L’operazione militare contro la base della missione Unama compiuta a Herat da un commando suicida (Scied, Suicide Commando Improvised Explosive Device) sabato 23 ottobre rientra in questo quadro. Quattro martiri (Shuhada, pl.), supportati dal fuoco delle armi portatili, dal lancio di razzi e anticipati da un attentatore suicida alla guida di un veicolo carico di esplosivo (Svbied, suicide vehicle born improvised explosive device), hanno tentato di entrare al’interno del compound delle Nazioni Unite per portare a temine un’operazione spettacolare. Operazione parzialmente riuscita poiché, al di là dei limitati danni materiali (danneggiamento dell’infrastruttura, distruzione di alcuni veicoli e ferimento di due poliziotti afghani), l’attenzione mediatica si è immediatamente concentrata su quella che probabilmente è la più tranquilla delle grandi città dell’Afghanistan, Herat.
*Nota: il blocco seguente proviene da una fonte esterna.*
-- ==== Sys2Proof/Certificates/Slice0/Obligations.lean ====
section
/-! DEFINITION. What is to be proved of the model: decoding and encoding, steps and groups, each family of instructions, the engines, events,
invariants. Each statement names the rules it formalises. -/
open Sys2Proof Sys2Proof.Machine

/-! Encoding. -/

/-- R103, R122-R125, R129, R147, R167, R189, R204, R228, R251: words that the manual's worked examples print decode to the instructions
that they stand for. -/
def Obligations.PrintedWordsDecode : Prop :=
  decodeTableWord 64 0x0400000000000080 = some .knot ∧
  decodeSync 0x48a0c4028000 = .ok (.seArrive ⟨10, 3, 4, 0, 40, false⟩) ∧
  decodeOp .s false 0x2507c00000000200 = .ok (.call 62 512) ∧
  decodeOp .s false 0x2800020002000000 = .ok (.loop 0 false 1 1 0) ∧
  decodeOp .va false 0x045310c1004c5000 = .ok (.vfma ⟨392, 386, 2, 394, 0, false, 0, 0⟩) ∧
  decodeOp .va false 0x1100020080400004 = .ok (.vcmp ⟨1, 1, 2, 0, 0, false, 0, 4⟩) ∧
  decodeOp .ld false 0x0143003001000000 = .ok (.ldRow 384 ⟨1, true, 1⟩) ∧
  decodeOp .st false 0x040000602c130000 = .ok (.stFill 0 ⟨3, false, 44⟩ 19) ∧
  decodeOp .mx true 0x0103060000000000 = .ok (.mcall 0 true true (some 3)) ∧
  decodeOp .cp false 0x0202460010000000 = .ok (.cpIn ⟨1, 2, 3, false, 0, 4, 0, false, false, 0, 0⟩) ∧
  decodeOp .cp false 0x0d04a00c02000000 = .ok (.clRun ⟨2, 5, 0, 6, 1, 0⟩)
/-- R105, R107, R123-R125, R332: the syllable of a well-formed slot operation, with its hold bit and its predicate, decodes to that operation,
hold bit and predicate; a repeated operation has no predicate. -/
def Obligations.SyllableDecodeOfEncode : Prop :=
  ∀ (l m : Lane) (y : Syl) (n : Nat) (fs : List (Nat × Nat)) (w : Word64),
    y.op.wf = true → slotFields y.op = some (m, n, fs) → (l = m ∨ (l = .vb ∧ m = .va)) → (repeats y.op = true → y.pn = false ∧ y.pred = 0) →
    encodeSyl y = some w → decodeOp l (repeats y.op) w = .ok y.op ∧ sylOf l (repeats y.op) w y.op = y
/-- R104, R122, R197, R228, R332: sync syllables and microwords of well-formed instructions decode to those instructions. -/
def Obligations.SyncAndMicrowordDecodeOfEncode : Prop :=
  -- R104, R122, R228, R332: the sync syllable of a well-formed sync operation decodes to that operation.
  (∀ (i : Instr) (w : BitVec 48), i.wf = true → encodeSync i = some w → decodeSync w = .ok i) ∧
  -- R197: a well-formed microword decodes to itself.
  (∀ (i : Instr) (w : Word64), i.wf = true → encodeMicro i = some w → decodeMicro w = some i)
/-- R332: what decodes is well formed: an operand field that breaks its rule is refused. -/
def Obligations.DecodedIsWellFormed : Prop :=
  (∀ (l : Lane) (f : Bool) (w : Word64) (i : Instr), decodeOp l f w = .ok i → i.wf = true) ∧
  (∀ (w : BitVec 48) (i : Instr), decodeSync w = .ok i → i.wf = true) ∧
  (∀ (w : Word64) (i : Instr), decodeMicro w = some i → i.wf = true)

/-! Steps, groups, results. -/

/-- R104-R106, R110, R112-R114: steps run what has been decoded: one operation, or a whole bundle. -/
def Obligations.StepRunsDecodedOperations : Prop :=
  -- R104, R105, R110, R112-R114: on a core's turn, the issuing context's bundle in hand holds one slot operation that its predicate lets perform; the
  -- step lands what is due, performs that operation, sets the slot's hold state and ends the tick. The same for a bundle that holds one sync operation:
  -- `knot` and `halt` take effect with the end of the bundle, every other one at its tick.
  (∀ (s t u : State) (core slot : Nat) (g : InGroup) (pc : Word64) (b : Bundle) (form : List Word64) (l : Lane) (y : Syl),
    s.pick = .turn core t → (t.core core).issuing = some slot → ((t.core core).choose.any fun n => t.now < n) = false →
    (t.ctx (ck core slot)).grp = some g → g.bundles[g.idx]? = some (pc, b, form) → g.again = [] → b.sync = .snop → b.slots = [(l, y)] →
    l ∈ Lane.slots →
    exec (.landing core slot) { t with cur := { core, slot, lane := .sync, pc, link := g.next, held := false } } = .next u →
    (u.setLane l).me.performs y = true →
    ∀ v, exec y.op (u.setLane l) = .next v →
      step s = .next (((v.setMe (v.me.setHold l y)).fillTick core slot).endBundle core slot)) ∧
  (∀ (s t u : State) (core slot : Nat) (g : InGroup) (pc : Word64) (b : Bundle) (form : List Word64),
    s.pick = .turn core t → (t.core core).issuing = some slot → ((t.core core).choose.any fun n => t.now < n) = false →
    (t.ctx (ck core slot)).grp = some g → g.bundles[g.idx]? = some (pc, b, form) → g.again = [] → b.slots = [] →
    exec (.landing core slot) { t with cur := { core, slot, lane := .sync, pc, link := g.next, held := false } } = .next u →
    ∀ v, exec b.sync (if atGroupEnd b.sync then u.setLane .sync else u) = .next v →
      step s = .next ((v.fillTick core slot).endBundle core slot)) ∧
  -- R104-R106, R110, R112-R114: a bundle of any number of syllables, of a group in hand or of one entered in this step: what is due lands, then the sync
  -- operation, the slots one after another, `knot` or `halt`, and the tick ends.
  (∀ (s t r u v w x : State) (core slot : Nat) (g : InGroup) (pc : Word64) (b : Bundle) (form : List Word64),
    let c := t.ctx (ck core slot)
    s.pick = .turn core t → (t.core core).issuing = some slot → ((t.core core).choose.any fun n => t.now < n) = false →
    (c.grp = some g ∧ r = t) ∨ (c.grp = none ∧ t.barred core slot = false ∧ c.iss.placed = true ∧ c.iss.halted = false ∧ c.iss.freeze = none ∧
      c.iss.blocked = none ∧ c.dutyOk = true ∧ exec (.groupEntry core) t = .next r ∧ (r.ctx (ck core slot)).grp = some g) →
    g.bundles[g.idx]? = some (pc, b, form) →
    exec (.landing core slot) { r with cur := { core, slot, lane := .sync, pc, link := g.next, held := false } } = .next u →
    (if atGroupEnd b.sync then v = u else exec b.sync u = .next v) → State.issueLanes b g.idx g.again Lane.slots v = .next w →
    (if atGroupEnd b.sync then exec b.sync (w.setLane .sync) = .next x else x = w) →
      step s = .next ((x.fillTick core slot).endBundle core slot)) ∧
  -- R105, R106: the slots: a syllable performs when its predicate lets it, and sets its slot's hold state either way; a slot without one performs its
  -- held operation again when the group's entry has said so, and else does nothing.
  ∀ (s t : State) (b : Bundle) (i : Nat) (again : List (Nat × Lane)) (l : Lane) (ls : List Lane),
    let found := (b.slots.find? fun e => e.1 = l).map Prod.snd
    State.issueLanes b i again [] s = .next s ∧
    (s.issueLane b i again l = .next t → State.issueLanes b i again (l :: ls) s = State.issueLanes b i again ls t) ∧
    (∀ y, found = some y → (s.setLane l).me.performs y = true → exec y.op (s.setLane l) = .next t →
      s.issueLane b i again l = .next (t.setMe (t.me.setHold l y))) ∧
    (∀ y, found = some y → (s.setLane l).me.performs y = false →
      s.issueLane b i again l = .next ((s.setLane l).setMe ((s.setLane l).me.setHold l y))) ∧
    (found = none → (i, l) ∉ again → s.issueLane b i again l = .next s) ∧
    (found = none → (i, l) ∈ again → exec (.heldReissue l) s = .next t → t.redo = none → s.issueLane b i again l = .next t) ∧
    ∀ op, found = none → (i, l) ∈ again → exec (.heldReissue l) s = .next t → t.redo = some op →
      s.issueLane b i again l = exec op { t with redo := none }
/-- R21, R103, R110, R112, R113, R136, R139: a context that enters a group holds the bundles that the words at its program counter decode to, read from its loop
buffer where that holds them and elsewhere from memory, or from a line of the core's instruction cache (its lines and their number are the model's
choice, log 32), each at its address, from the first on; its registers stay. The address after the group is the one after its last bundle, by that
bundle's stored length (R136): a control transfer's second delay bundle ends its group, so a `call` in it links to the bundle after that. A body that
was skipped while its frame was not mapped is passed over first. -/
def Obligations.GroupEntryTakesDecodedBundles : Prop :=
  (∀ (s t : State) (core slot : Nat) (g : InGroup),
    let u := s.passOver core slot
    let c := u.ctx (ck core slot)
    (s.core core).issuing = some slot → (s.ctx (ck core slot)).grp = none → exec (.groupEntry core) s = .next t →
    (t.ctx (ck core slot)).grp = some g →
    ∃ fs bs, u.fetchGroup core c.loopBuffer c.place.part 8 c.iss.pc = (fs, none) ∧ decodeGroup fs 0 = .inl bs ∧
      g.bundles.map (fun e => (e.1, e.2.1)) = (fs.map Fetched.addr).zip bs ∧ g.idx = 0 ∧ g.start = c.iss.pc ∧ c.iss.skip = 0 ∧
      (∀ f, fs.getLast? = some f → g.next = f.addr + BitVec.ofNat 64 (8 * bundleWords f.head)) ∧
      (∀ i, (fs[i]?.map Fetched.addr).isSome = true → fs[i]?.map Fetched.addr =
        some (c.iss.pc + BitVec.ofNat 64 (8 * ((fs.take i).map fun f => bundleWords f.head).sum))) ∧
      g.tick0 = c.iss.tick ∧ (t.ctx (ck core slot)).regs = (s.ctx (ck core slot)).regs) ∧
  (∀ (s : State) (core slot : Nat), (s.ctx (ck core slot)).iss.skip = 0 → s.passOver core slot = s) ∧
  ∀ (s : State) (core part : Nat) (buf : Sp Word64) (a : Word64),
    (∀ w, Sp.find buf a.toNat = some w → s.fetchWord core buf part a = some w) ∧
    (Sp.find buf a.toNat = none → (s.core core).lineAt part (a.toNat / 64) = none → s.fetchWord core buf part a = s.readPart part a.toNat) ∧
    (∀ l, Sp.find buf a.toNat = none → (s.core core).lineAt part (a.toNat / 64) = some l → (s.readPart part a.toNat).isSome = true →
      s.fetchWord core buf part a = s.readPart part a.toNat ∨ s.fetchWord core buf part a = some (l.words.getD (a.toNat % 64 / 8) 0))
/-- R30, R108, R112, R113, R231, R330-R332, R336: a group that cannot be read as bundles is not entered: its context freezes with an event record that
says why. After the last bundle of its group a `tsys` freezes the context with event 7 and a `brk` with event 8; the record names the code, the
operation's bundle, the group's start and its first tick, and the context is one that continues, not one that retries. That the record of an illegal
encoding holds the bundle's issued form, by the predicates at the group's entry, is the model's deduction (log 56). -/
def Obligations.EventsFreezeTheirContexts : Prop :=
  -- R30, R108, R113, R330-R332, R336: a group whose bytes hold an illegal encoding is not entered: the context is frozen with its program counter,
  -- tick, registers and memory as they were, and one record with the field's place and value and the issued form of the bundle joins the records of
  -- the control core of its die; of a first bundle with nothing held, that form is the head word and the stored syllables that perform by the
  -- predicates as the group's entry sees them (R108 gives the issued form; that an ILLEGAL record has it so is log 56, the model's deduction).
  (∀ (s : State) (core slot i : Nat) (fs : List Fetched) (f : Fetched) (l : Lane) (e : FieldErr),
      let u := s.passOver core slot
      let c := u.ctx (ck core slot)
      let form := u.formOf core slot fs i
      (s.core core).issuing = some slot → c.iss.routineEvent = none → c.iss.pc.toNat % 8 = 0 → c.iss.skip = 0 →
      u.fetchGroup core c.loopBuffer c.place.part 8 c.iss.pc = (fs, none) → decodeGroup fs 0 = .inr (i, f, l, e) →
      (∃ t, exec (.groupEntry core) s = .next t ∧
        (t.ctx (ck core slot)).iss.freeze = some ⟨2, e.sub, true, s.now⟩ ∧ (t.ctx (ck core slot)).iss.pc = c.iss.pc ∧
        (t.ctx (ck core slot)).iss.tick = c.iss.tick ∧ (t.ctx (ck core slot)).regs = c.regs ∧ (t.ctx (ck core slot)).grp = none ∧
        (t.die (coreDie core)).events = s.queueRecord core slot
          (eventRecord (eventHead c core slot 2 e.sub i l.num false false c.iss.pc c.iss.tick) (BitVec.ofNat 64 e.off) (BitVec.ofNat 64 e.val) form) ∧
        KeepsMemory s t) ∧
      (i = 0 → c.hold = [] → c.landing = [] → c.ringDue = [] → form = f.head :: Lane.slots.map fun n =>
        match (((presentLanes f.head).zip f.syls).find? fun x => x.1 = n).map Prod.snd with
        | some w => if (f.head.getLsbD 8 = true ∧ n = .mx) ∨ c.regs.readP (fldN w 51 4) ≠ w.getLsbD 55 then w else 0
        | none => 0)) ∧
  -- R331: a program counter that is not a multiple of 8 makes a FETCH event, sub-code 1, with the address as its information.
  (∀ (s : State) (core slot : Nat),
      let c := (s.passOver core slot).ctx (ck core slot)
      (s.core core).issuing = some slot → c.iss.routineEvent = none → c.iss.pc.toNat % 8 ≠ 0 →
      ∃ t, exec (.groupEntry core) s = .next t ∧ (t.ctx (ck core slot)).iss.freeze = some ⟨1, 1, true, s.now⟩ ∧
        (t.die (coreDie core)).events = s.queueRecord core slot
          (eventRecord (eventHead c core slot 1 1 0 0 false false c.iss.pc c.iss.tick) c.iss.pc 0 [])) ∧
  -- R336: records queue in order of arrival, those of one core and cycle in ascending slot order.
  (∀ (s : State) (core slot : Nat) (r : List Word64) (l m : List (List Word64)),
      let later := [1, 2, 3].filter fun k => slot < k && (s.ctx (ck core k)).iss.freeze.any fun f => f.since = s.now
      (s.die (coreDie core)).events = l ++ m → m.length = later.length →
      (∀ x ∈ m, fldN (x.getD 0 0) 16 12 = core ∧ fldN (x.getD 0 0) 28 2 ∈ later) → s.queueRecord core slot r = l ++ r :: m) ∧
  -- R231, R331, R336: system calls and breakpoints.
  (∀ (s : State) (core slot : Nat) (a : After) (r : List After) (code : BitVec 16) (n : Nat),
    (a.op = .tsys code ∧ n = 7) ∨ (a.op = .brk code ∧ n = 8) →
    ((s.runAfter core slot (a :: r)).ctx (ck core slot)).iss.freeze = some ⟨n, 0, false, s.now⟩ ∧
    ((s.runAfter core slot (a :: r)).ctx (ck core slot)).iss.after = r ∧
    ((s.runAfter core slot (a :: r)).die (coreDie core)).events = s.queueRecord core slot
      (eventRecord (eventHead (s.ctx (ck core slot)) core slot n 0 a.bidx 0 false false a.pc a.tick) (BitVec.ofNat 64 code.toNat) 0 a.form))
/-- R33, R91, R114, R127: at its landing tick a result is written to its destination register, whichever register that is, in the bits of its mask, and
gathers its flags in `fmt`; no other register changes. A result that is not yet due, or whose value has not arrived, stays in flight. (One result in
flight: R114's order of several is the order of the list.) -/
def Obligations.LandingWritesAtItsTick : Prop :=
  ∀ (s : State) (core slot : Nat) (r : Result),
    let c := s.ctx (ck core slot)
    c.landing = [r] → c.ringDue = [] →
    ∃ t, exec (.landing core slot) s = .next t ∧
      let d := t.ctx (ck core slot)
      (c.iss.tick < r.due ∨ r.arrived = false → d.landing = [r] ∧ d.regs = c.regs) ∧
      (r.due ≤ c.iss.tick → r.arrived = true → d.landing = [] ∧ r.Lands c.regs d.regs) ∧
      d.iss = c.iss ∧ d.matrix = c.matrix ∧ (∀ k, k ≠ ck core slot → t.ctx k = s.ctx k) ∧ KeepsMemory s t
/-- R91, R127: s0 and p0 keep their values, and flags only gather. -/
def Obligations.HardwiredRegistersAndGatheredFlags : Prop :=
  -- R127: s0 reads as 0 and p0 as 1 whatever lands in them, and a result for s0 or p0 changes no register but the flags of `fmt`.
  (∀ (g : Regs) (r : Result), (g.land r).readS 0 = 0 ∧ (g.land r).readP 0 = true ∧
      ((r.dest = .s 0 ∨ r.dest = .p 0) → g.land r = { g with fmt := g.fmt ||| (BitVec.setWidth 64 r.flags <<< 40) })) ∧
  -- R91: flags only ever gather: a result that lands elsewhere than in `fmt` leaves every flag of `fmt` that was set, sets its own, and keeps
  -- `fmt`'s other bits.
  (∀ (g : Regs) (r : Result), r.dest ≠ .fmt →
      ∀ i, i < 64 → (g.land r).fmt.getLsbD i = (g.fmt.getLsbD i || (40 ≤ i && r.flags.getLsbD (i - 40))))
L’obiettivo colpito è di natura politica, come ha dimostrato la stessa rivendicazione dei taliban giunta puntualmente attraverso uno dei suoi portavoce, Qari Yousuf Ahmadi: «l’edificio dell’Unama è stato colpito perché le Nazioni Unite, macchiandosi di un crimine, hanno autorizzato l’invasione dell’Afghanistan nove anni fa; invasione che ha portato alla morte di migliaia di innocenti afghani dell’Emirato Islamico dell’Afghanistan».
L’operazione militare è, dunque, un chiaro messaggio politico: «i taliban possono colpire sempre, ovunque e chiunque»; al tempo stesso si tratta di una risposta concreta alle intenzioni dichiarate dalle forze della Coalizione di avviare, proprio dalla provincia di Herat, il «passaggio di responsabilità» al governo afghano che, detto in altri termini, sarebbe il processo di «afghanizzazione» del conflitto che preannuncia lo sganciamento da un impegno militare sempre più oneroso e poco sostenuto da un’opinione pubblica occidentale distante e indifferente. Quello che verosimilmente avverrà nel futuro prossimo sarà un passaggio di responsabilità dalle amare conseguenze, tanto scontate quanto inevitabili, per la popolazione afghana ma necessarie per un occidente non in grado di tenere il fronte.
Contrariamente a quanto ho letto di recente, Herat non è il nuovo fronte dell’offensiva taliban, è il vecchio fronte che si è allargato.